Aternity Inc., a Westborough, Mass.-based vendor, launched Frontline Performance Intelligence Platform, which works on both Windows and Linux server operating systems. It is designed to give IT managers are “real frontline” view of the infrastructure, and alert them to problems before they slow users down.
Darin Stahl, lead analyst for Info-Tech Research Group of London, Ont., said Aternity’s software is similar in some ways to systems management packages from vendors such as HP, IBM/Tivoli, CA and CompuWare.
“What’s unique here is their exclusive focus on that end user experience,” Stahl said. “That can be good or bad.”
He said systems management tools from other vendors monitor other parts of the infrastructure, such as servers, and measure usage of central processing units, whereas Aternity focuses only on the user experience. “Their solution at first glance seems to be very focussed on that forward point, which is interesting and very unique and can tell you, ‘Yeah, I’m getting a big slowdown at my end point.’”
He added IT managers usually want to know how the infrastructure performs from the users’ perspective, because that helps them determine service level agreements.
“But they also want to look at that back end in-depth and know (for example) if they had to put together and provision a couple of more blades to speed this up on the back end.”
The tools already available on the market are focussed on the data centre – monitoring database servers, networks and other infrastructure, said Aternity’s president, Trevor Matz. “We’re focussing on the front line user experience component,” Matz said. “How are the users themselves experiencing the IT services they are consuming?”
Frontline Performance Intelligence Platform focuses on end to end application response time and user productivity.
“How much time does a user spend sending or receiving e-mails, doing a trade, opening a support call, closing a support call?” Matz said.
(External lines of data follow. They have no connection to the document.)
-- ==== Sys2Proof/Machine/Bus.lean ====
section
/-! DEFINITION. The address map and the bus read (20_memory.md R150 to R164). The bus write is in Machine/BusWrite.lean: it can
start a bulk HDMA, which advances the devices. -/

namespace Sys2Proof.Machine

/-- What stands at a bus address, with the bank in force: a row of the table of R153, and the offset inside it. -/
inductive Loc where
  | rom (n : Nat)
  | vram (i : Nat)
  | ext (off : Nat)
  | wram (i : Nat)
  | oam (i : Nat)
  /-- 0xFEA0..0xFEFF (R159). -/
  | unmapped
  | io (off : Nat)
  | zp (i : Nat)
  | ie
  deriving DecidableEq, Repr

/-- The WRAM cell at an offset of the window 0xC000..0xDFFF: bank 0 fixed, then the bank of SVBK (R153, R156). -/
def wramIndex (s : State) (off : Nat) : Nat :=
  if off < 0x1000 then off else wbank s * 0x1000 + (off - 0x1000)

/-- The address map of R153; 0xE000..0xFDFF is the echo of 0xC000..0xDDFF (R157). -/
def locate (s : State) (a : Word) : Loc :=
  let n := a.toNat
  if n < 0x8000 then .rom n
  else if n < 0xA000 then .vram (vbank s * 0x2000 + (n - 0x8000))
  else if n < 0xC000 then .ext (n - 0xA000)
  else if n < 0xE000 then .wram (wramIndex s (n - 0xC000))
  else if n < 0xFE00 then .wram (wramIndex s (n - 0xE000))
  else if n < 0xFEA0 then .oam (n - 0xFE00)
  else if n < 0xFF00 then .unmapped
  else if n < 0xFF80 then .io (n - 0xFF00)
  else if n < 0xFFFF then .zp (n - 0xFF80)
  else .ie

/-- `BusRead` (R153): total on every address (R162), with no side effect (R168). -/
def busRead (s : State) (a : Word) : Byte :=
  match locate s a with
  | .rom n => s.mem.rom.read (s.cart.romIndex n)
  | .vram i => s.mem.vram.read i
  | .ext off => extRead s off
  | .wram i => s.mem.wram.read i
  | .oam i => s.mem.oam.read i
  | .unmapped => 0xFF
  | .io off => ioRead s off
  | .zp i => s.mem.zp.read i
  | .ie => s.int.enable

/-- Place a byte in the memory behind a bus address, as a load from outside the machine does: no time passes and no register is
written. Where no memory stands behind the address, nothing changes. -/
def poke (s : State) (a : Word) (v : Byte) : State :=
  match locate s a with
  | .rom n => { s with mem := { s.mem with rom := s.mem.rom.write (s.cart.romIndex n) v } }
  | .vram i => { s with mem := { s.mem with vram := s.mem.vram.write i v } }
  | .ext off =>
    match s.cart.extLocate off with
    | .mbc2Ram i => { s with mem := { s.mem with mbc2Ram := s.mem.mbc2Ram.write i (v &&& 0x0F) } }
    | .ram i => { s with mem := { s.mem with cartRam := s.mem.cartRam.write i v } }
    | .rtc => s
    | .absent => s
  | .wram i => { s with mem := { s.mem with wram := s.mem.wram.write i v } }
  | .oam i => { s with mem := { s.mem with oam := s.mem.oam.write i v } }
  | .unmapped => s
  | .io _ => s
  | .zp i => { s with mem := { s.mem with zp := s.mem.zp.write i v } }
  | .ie => s

/-- `RequestInterrupt(k)` (00_scope.md R11, 60_exceptions.md R602). -/
def requestInterrupt (k : Nat) (s : State) : State :=
  { s with int := { s.int with request := s.int.request ||| 1#5 <<< k } }

end Sys2Proof.Machine
end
He added the software lets IT managers predict problems, determine the root cause of problems and do capacity planning. “All organizations today are looking to be proactive in their ability to detect problems before users are aware of them and then to be able to isolate those problems and understand the impact on users,” he said.
Pricing starts at US$75,000. Matz said the price would depend on the number of end points monitored and the applications that are tracked. Aternity offers add-on modules for enterprise applications such as Citrix Terminal Server, Oracle eBusiness. He added the software lets developers figure out which features workers are using.
Stahl said in the past, IT managers have often thought systems were working well when in fact that users were having problems. “I can remember back in the mid-80s, having these similar problems where I’d have somebody in a different building on a green screen tell me they were having a bad transaction.”
His team would then analyze it. “They’d say, ‘The transaction’s coming in and coming out in a nanosecond’ and we just didn’t have that kind of visibility” to figure out how fast the user’s system was.
Now, Stahl said, some of today’s monitoring tools can get a “holistic view” of the IT infrastructure. “Without that, you’re really blind trying to fill that SLA, and that can be a really tough place to be if you’re an IT leader in any sized organization.”